What would he do without Edwin? They were hired. The job came with a uniform, crisp and white, with Indigo Bay embroidered on the lapel in gold thread. When he went to Sara’s house in the uniform after his first day of work and gave her the tips he’d earned, she smiled the secret smile he’d seen all those years ago at the Christmas pageant, the one he’d been chasing ever since.

Clive made plans. He spent a Saturday at the small island library, paging through a mildewed book about pregnancy. He brought Sara ginger candies to quell her nausea. He purchased bottles and diapers and a soft brown bear he imagined would become his child’s favorite. He made sure Sara had the phone number for the back office at Indigo Bay so he could be reached when it was time.
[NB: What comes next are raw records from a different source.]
/-! ### setTask -/

@[simp] theorem State.setTask_task (s : State) (x : Task) : (s.setTask x).task = x := rfl
@[simp] theorem State.setTask_parked (s : State) (x : Task) : (s.setTask x).parked = s.parked := rfl
@[simp] theorem State.setTask_hlp (s : State) (x : Task) : (s.setTask x).hlp = s.hlp := rfl
@[simp] theorem State.setTask_parkedH (s : State) (x : Task) : (s.setTask x).parkedH = s.parkedH := rfl
@[simp] theorem State.setTask_saved (s : State) (x : Task) : (s.setTask x).saved = s.saved := rfl
@[simp] theorem State.setTask_cores (s : State) (x : Task) : (s.setTask x).cores = s.cores := rfl
@[simp] theorem State.setTask_clusters (s : State) (x : Task) : (s.setTask x).clusters = s.clusters := rfl
@[simp] theorem State.setTask_dies (s : State) (x : Task) : (s.setTask x).dies = s.dies := rfl
@[simp] theorem State.setTask_mem (s : State) (x : Task) : (s.setTask x).mem = s.mem := rfl
@[simp] theorem State.setTask_writers (s : State) (x : Task) : (s.setTask x).writers = s.writers := rfl
@[simp] theorem State.setTask_dcc (s : State) (x : Task) : (s.setTask x).dcc = s.dcc := rfl
@[simp] theorem State.setTask_queues (s : State) (x : Task) : (s.setTask x).queues = s.queues := rfl
@[simp] theorem State.setTask_nodes (s : State) (x : Task) : (s.setTask x).nodes = s.nodes := rfl
@[simp] theorem State.setTask_events (s : State) (x : Task) : (s.setTask x).events = s.events := rfl
@[simp] theorem State.setTask_fns (s : State) (x : Task) : (s.setTask x).fns = s.fns := rfl
@[simp] theorem State.setTask_kernels (s : State) (x : Task) : (s.setTask x).kernels = s.kernels := rfl
@[simp] theorem State.setTask_objects (s : State) (x : Task) : (s.setTask x).objects = s.objects := rfl
@[simp] theorem State.setTask_keys (s : State) (x : Task) : (s.setTask x).keys = s.keys := rfl
@[simp] theorem State.setTask_stands (s : State) (x : Task) : (s.setTask x).stands = s.stands := rfl
@[simp] theorem State.setTask_colls (s : State) (x : Task) : (s.setTask x).colls = s.colls := rfl
@[simp] theorem State.setTask_specs (s : State) (x : Task) : (s.setTask x).specs = s.specs := rfl
@[simp] theorem State.setTask_rmwQ (s : State) (x : Task) : (s.setTask x).rmwQ = s.rmwQ := rfl
@[simp] theorem State.setTask_replyLog (s : State) (x : Task) : (s.setTask x).replyLog = s.replyLog := rfl
@[simp] theorem State.setTask_released (s : State) (x : Task) : (s.setTask x).released = s.released := rfl
@[simp] theorem State.setTask_live (s : State) (x : Task) : (s.setTask x).live = s.live := rfl
@[simp] theorem State.setTask_tlb (s : State) (x : Task) : (s.setTask x).tlb = s.tlb := rfl
@[simp] theorem State.setTask_pkg (s : State) (x : Task) : (s.setTask x).pkg = s.pkg := rfl
@[simp] theorem State.setTask_dev (s : State) (x : Task) : (s.setTask x).dev = s.dev := rfl
@[simp] theorem State.setTask_ports (s : State) (x : Task) : (s.setTask x).ports = s.ports := rfl
@[simp] theorem State.setTask_tap (s : State) (x : Task) : (s.setTask x).tap = s.tap := rfl
@[simp] theorem State.setTask_inputs (s : State) (x : Task) : (s.setTask x).inputs = s.inputs := rfl
@[simp] theorem State.setTask_outputs (s : State) (x : Task) : (s.setTask x).outputs = s.outputs := rfl
@[simp] theorem State.setTask_turn (s : State) (x : Task) : (s.setTask x).turn = s.turn := rfl
@[simp] theorem State.setTask_epoch (s : State) (x : Task) : (s.setTask x).epoch = s.epoch := rfl
@[simp] theorem State.setTask_poison (s : State) (x : Task) : (s.setTask x).poison = s.poison := rfl
@[simp] theorem State.setTask_oldCode (s : State) (x : Task) : (s.setTask x).oldCode = s.oldCode := rfl

/-! ### setRegs -/

@[simp] theorem State.setRegs_task (s : State) (x : TaskRegs) : (s.setRegs x).task = { s.task with regs := x } := rfl
@[simp] theorem State.setRegs_parked (s : State) (x : TaskRegs) : (s.setRegs x).parked = s.parked := rfl
@[simp] theorem State.setRegs_hlp (s : State) (x : TaskRegs) : (s.setRegs x).hlp = s.hlp := rfl
@[simp] theorem State.setRegs_parkedH (s : State) (x : TaskRegs) : (s.setRegs x).parkedH = s.parkedH := rfl
@[simp] theorem State.setRegs_saved (s : State) (x : TaskRegs) : (s.setRegs x).saved = s.saved := rfl
@[simp] theorem State.setRegs_cores (s : State) (x : TaskRegs) : (s.setRegs x).cores = s.cores := rfl
@[simp] theorem State.setRegs_clusters (s : State) (x : TaskRegs) : (s.setRegs x).clusters = s.clusters := rfl
@[simp] theorem State.setRegs_dies (s : State) (x : TaskRegs) : (s.setRegs x).dies = s.dies := rfl
@[simp] theorem State.setRegs_mem (s : State) (x : TaskRegs) : (s.setRegs x).mem = s.mem := rfl
@[simp] theorem State.setRegs_writers (s : State) (x : TaskRegs) : (s.setRegs x).writers = s.writers := rfl
@[simp] theorem State.setRegs_dcc (s : State) (x : TaskRegs) : (s.setRegs x).dcc = s.dcc := rfl
@[simp] theorem State.setRegs_queues (s : State) (x : TaskRegs) : (s.setRegs x).queues = s.queues := rfl
@[simp] theorem State.setRegs_nodes (s : State) (x : TaskRegs) : (s.setRegs x).nodes = s.nodes := rfl
@[simp] theorem State.setRegs_events (s : State) (x : TaskRegs) : (s.setRegs x).events = s.events := rfl
@[simp] theorem State.setRegs_fns (s : State) (x : TaskRegs) : (s.setRegs x).fns = s.fns := rfl
@[simp] theorem State.setRegs_kernels (s : State) (x : TaskRegs) : (s.setRegs x).kernels = s.kernels := rfl
@[simp] theorem State.setRegs_objects (s : State) (x : TaskRegs) : (s.setRegs x).objects = s.objects := rfl
@[simp] theorem State.setRegs_keys (s : State) (x : TaskRegs) : (s.setRegs x).keys = s.keys := rfl
@[simp] theorem State.setRegs_stands (s : State) (x : TaskRegs) : (s.setRegs x).stands = s.stands := rfl
@[simp] theorem State.setRegs_colls (s : State) (x : TaskRegs) : (s.setRegs x).colls = s.colls := rfl
@[simp] theorem State.setRegs_specs (s : State) (x : TaskRegs) : (s.setRegs x).specs = s.specs := rfl
@[simp] theorem State.setRegs_rmwQ (s : State) (x : TaskRegs) : (s.setRegs x).rmwQ = s.rmwQ := rfl
@[simp] theorem State.setRegs_replyLog (s : State) (x : TaskRegs) : (s.setRegs x).replyLog = s.replyLog := rfl
@[simp] theorem State.setRegs_released (s : State) (x : TaskRegs) : (s.setRegs x).released = s.released := rfl
@[simp] theorem State.setRegs_live (s : State) (x : TaskRegs) : (s.setRegs x).live = s.live := rfl
@[simp] theorem State.setRegs_tlb (s : State) (x : TaskRegs) : (s.setRegs x).tlb = s.tlb := rfl
@[simp] theorem State.setRegs_pkg (s : State) (x : TaskRegs) : (s.setRegs x).pkg = s.pkg := rfl
@[simp] theorem State.setRegs_dev (s : State) (x : TaskRegs) : (s.setRegs x).dev = s.dev := rfl
@[simp] theorem State.setRegs_ports (s : State) (x : TaskRegs) : (s.setRegs x).ports = s.ports := rfl
@[simp] theorem State.setRegs_tap (s : State) (x : TaskRegs) : (s.setRegs x).tap = s.tap := rfl
@[simp] theorem State.setRegs_inputs (s : State) (x : TaskRegs) : (s.setRegs x).inputs = s.inputs := rfl
@[simp] theorem State.setRegs_outputs (s : State) (x : TaskRegs) : (s.setRegs x).outputs = s.outputs := rfl
@[simp] theorem State.setRegs_turn (s : State) (x : TaskRegs) : (s.setRegs x).turn = s.turn := rfl
@[simp] theorem State.setRegs_epoch (s : State) (x : TaskRegs) : (s.setRegs x).epoch = s.epoch := rfl
@[simp] theorem State.setRegs_poison (s : State) (x : TaskRegs) : (s.setRegs x).poison = s.poison := rfl
@[simp] theorem State.setRegs_oldCode (s : State) (x : TaskRegs) : (s.setRegs x).oldCode = s.oldCode := rfl
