@[simp] theorem State.countCommand_mem (s : State) :
    (State.countCommand s).mem = s.mem := by
  unfold State.countCommand
  simp [*]

@[simp] theorem State.enqueueTile_canonical (s : State) (fq : List Desc) (c : MCmd) (held : Nat) (marks : TaskEng → TaskEng) (h_s : s.mem.wf = true) :
    (State.enqueueTile s fq c held marks).mem.wf = true := by
  unfold State.enqueueTile
  simp [*]

@[simp] theorem execFpush_canonical (f : Slot) (s : State) (h_s : s.mem.wf = true) :
    Out.canonical (execFpush f s) = true := by
  unfold execFpush
  dsimp only
  repeat' split
  all_goals simp [*]

@[simp] theorem execPlane_canonical (f : Slot) (s : State) (h_s : s.mem.wf = true) :
    Out.canonical (execPlane f s) = true := by
  unfold execPlane
  repeat' (first | (simp [*]; done) | intro _ | dsimp only | split | apply guarded_canonical | apply State.withDesc_canonical | apply State.sealThen_canonical | apply State.fullEmptyLoad_canonical | apply State.onFirst_canonical | apply foldl_canonical )

@[simp] theorem State.multiply_canonical (s : State) (f : Slot) (op : Nat) (grouped : Bool) (h_s : s.mem.wf = true) :
    (State.multiply s f op grouped).mem.wf = true := by
  unfold State.multiply
  repeat' (first | (simp [*]; done) | intro _ | dsimp only | split | apply guarded_canonical | apply State.withDesc_canonical | apply State.sealThen_canonical | apply State.fullEmptyLoad_canonical | apply State.onFirst_canonical | apply foldl_canonical )

@[simp] theorem execMma_canonical (f : Slot) (s : State) (h_s : s.mem.wf = true) :
    Out.canonical (execMma f s) = true := by
  unfold execMma
  simp [*]

@[simp] theorem execMmag_canonical (f : Slot) (s : State) (h_s : s.mem.wf = true) :
    Out.canonical (execMmag f s) = true := by
  unfold execMmag
  simp [*]

@[simp] theorem execMclr_canonical (f : Slot) (s : State) (h_s : s.mem.wf = true) :
    Out.canonical (execMclr f s) = true := by
  unfold execMclr
  repeat' (first | (simp [*]; done) | intro _ | dsimp only | split | apply guarded_canonical | apply State.withDesc_canonical | apply State.sealThen_canonical | apply State.fullEmptyLoad_canonical | apply State.onFirst_canonical | apply foldl_canonical )

@[simp] theorem execMlda_canonical (f : Slot) (s : State) (h_s : s.mem.wf = true) :
    Out.canonical (execMlda f s) = true := by
  unfold execMlda
  repeat' (first | (simp [*]; done) | intro _ | dsimp only | split | apply guarded_canonical | apply State.withDesc_canonical | apply State.sealThen_canonical | apply State.fullEmptyLoad_canonical | apply State.onFirst_canonical | apply foldl_canonical )

@[simp] theorem execMrd_canonical (f : Slot) (s : State) (h_s : s.mem.wf = true) :
    Out.canonical (execMrd f s) = true := by
  unfold execMrd
  repeat' (first | (simp [*]; done) | intro _ | dsimp only | split | apply guarded_canonical | apply State.withDesc_canonical | apply State.sealThen_canonical | apply State.fullEmptyLoad_canonical | apply State.onFirst_canonical | apply foldl_canonical )

@[simp] theorem execMst_canonical (f : Slot) (s : State) (h_s : s.mem.wf = true) :
    Out.canonical (execMst f s) = true := by
  unfold execMst
  repeat' (first | (simp [*]; done) | intro _ | dsimp only | split | apply guarded_canonical | apply State.withDesc_canonical | apply State.sealThen_canonical | apply State.fullEmptyLoad_canonical | apply State.onFirst_canonical | apply foldl_canonical )

@[simp] theorem execMstat_canonical (f : Slot) (s : State) (h_s : s.mem.wf = true) :
    Out.canonical (execMstat f s) = true := by
  unfold execMstat
  simp [*]

@[simp] theorem execPhase_canonical (f : Slot) (s : State) (h_s : s.mem.wf = true) :
    Out.canonical (execPhase f s) = true := by
  unfold execPhase
  simp [*]

@[simp] theorem execNset_canonical (f : Slot) (s : State) (h_s : s.mem.wf = true) :
    Out.canonical (execNset f s) = true := by
  unfold execNset
  dsimp only
  repeat' split
  all_goals simp [*]

@[simp] theorem execNsetRst_canonical (f : Slot) (s : State) (h_s : s.mem.wf = true) :
    Out.canonical (execNsetRst f s) = true := by
  unfold execNsetRst
  simp [*]

@[simp] theorem execNsetStep_canonical (f : Slot) (s : State) (h_s : s.mem.wf = true) :
    Out.canonical (execNsetStep f s) = true := by
  unfold execNsetStep
  simp [*]

@[simp] theorem execNsetOff_canonical (f : Slot) (s : State) (h_s : s.mem.wf = true) :
    Out.canonical (execNsetOff f s) = true := by
  unfold execNsetOff
  simp [*]

/-! ### Skidder.lean -/

@[simp] theorem State.skRemove_mem (s : State) (l : Nat) (c : SkCmd) :
    (State.skRemove s l c).mem = s.mem := by
  unfold State.skRemove
  simp [*]

@[simp] theorem State.onIssuer_mem (s : State) (l : Nat) (who : Issuer) (f : BoltWork → BoltWork) :
    (State.onIssuer s l who f).mem = s.mem := by
  unfold State.onIssuer
  simp [*]
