-- ==== Sys2Proof/Laws/CanonicalTasks.lean ====
section
/-! SUPPORT. Memory keeps its canonical form, or is not touched, under tasks, helpers, escalation and the core's memory instructions:
`X_mem` says that `X` leaves memory as it is, `X_canonical` that it keeps the form. -/

namespace Sys2Proof.Machine

/-! ### Begin.lean -/

@[simp] theorem State.writePads_canonical (s : State) (l : Nat) (k : Kernel) (h_s : s.mem.wf = true) :
    (s.writePads l k).mem.wf = true := by
  unfold State.writePads
  exact foldl_canonical _ _ _ h_s fun _ _ h => by simp [h]

@[simp] theorem State.writeHelper_canonical (s : State) (l w func : Nat) (image : Option (List Byte)) (h_s : s.mem.wf = true) :
    (State.writeHelper s l w func image).mem.wf = true := by
  unfold State.writeHelper
  repeat' split
  all_goals simp [*]

theorem State.makeResident_canonical {s t : State} {l func b : Nat} {k : Kernel}
    (h : s.makeResident l func k = some (t, b)) (h_s : s.mem.wf = true) : t.mem.wf = true := by
  obtain ⟨⟨base, rs⟩, -, h1⟩ := Option.map_eq_some_iff.1 h
  dsimp only at h1
  split at h1
  · cases h1; exact h_s
  · cases h1
    exact State.writeHelper_canonical _ _ _ _ _
      (State.writeHelper_canonical _ _ _ _ _ (State.writePads_canonical _ _ _ h_s))

@[simp] theorem State.unspecifyBound_mem (s : State) (l : Nat) (abind : BitVec 4) (nbind : BitVec 8) :
    (State.unspecifyBound s l abind nbind).mem = s.mem := by
  unfold State.unspecifyBound
  simp [*]

@[simp] theorem State.addTask_mem (s : State) (t : Task) :
    (State.addTask s t).mem = s.mem := by
  unfold State.addTask
  simp [*]

@[simp] theorem State.regain_mem (s : State) :
    (State.regain s).mem = s.mem := by
  unfold State.regain
  simp [*]

@[simp] theorem State.restartTask_mem (s : State) :
    (State.restartTask s).mem = s.mem := by
  unfold State.restartTask
  simp [*]

/-! ### Helper.lean -/

@[simp] theorem State.setHlp_mem (s : State) (h : Helper) :
    (State.setHlp s h).mem = s.mem := by
  unfold State.setHlp
  simp [*]

@[simp] theorem State.setHx_mem (s : State) (n : Nat) (v : W32) :
    (State.setHx s n v).mem = s.mem := by
  unfold State.setHx
  simp [*]

@[simp] theorem State.hGo_mem (s : State) (pc : W32) :
    (State.hGo s pc).mem = s.mem := by
  unfold State.hGo
  simp [*]

@[simp] theorem State.hNext_mem (s : State) (len : Nat) :
    (State.hNext s len).mem = s.mem := by
  unfold State.hNext
  simp [*]

@[simp] theorem State.hWait_mem (s : State) (k : HelperWait) :
    (State.hWait s k).mem = s.mem := by
  unfold State.hWait
  simp [*]

@[simp] theorem State.hTrap_mem (s : State) (cause : Nat) (tval : W32) :
    (State.hTrap s cause tval).mem = s.mem := by
  unfold State.hTrap
  simp [*]

@[simp] theorem State.hWaitPad_mem (s : State) :
    (State.hWaitPad s).mem = s.mem := by
  unfold State.hWaitPad
  simp [*]

@[simp] theorem State.hReads_mem (s : State) (k n : Nat) :
    (State.hReads s k n).mem = s.mem := by
  unfold State.hReads
  simp [*]

@[simp] theorem State.hHold_mem (s : State) (i : HoldItem) (n len : Nat) :
    (State.hHold s i n len).mem = s.mem := by
  unfold State.hHold
  simp [*]

@[simp] theorem State.hStore_canonical (s : State) (a : W32) (n : Nat) (v : W32) (len : Nat) (h_s : s.mem.wf = true) :
    (State.hStore s a n v len).mem.wf = true := by
  unfold State.hStore
  repeat' split
  all_goals simp [*]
But in the end, Sara went into labor at night, three weeks early. He was at Paulette’s with his friends. He stumbled home that night the same as usual, woke from his hungover sleep the next morning like always. It was only when he went into the kitchen and saw his grandmother sitting stiffly at the table that he knew something had happened.

“You have a son,” she said.

He could not square in his mind how, as he’d been drinking with his friends, elsewhere, he was becoming a father. He would never know exactly when it had happened. The moment he went from being one thing to another was lost to him forever.

When he went to Sara in the hospital that morning, she would not look at him.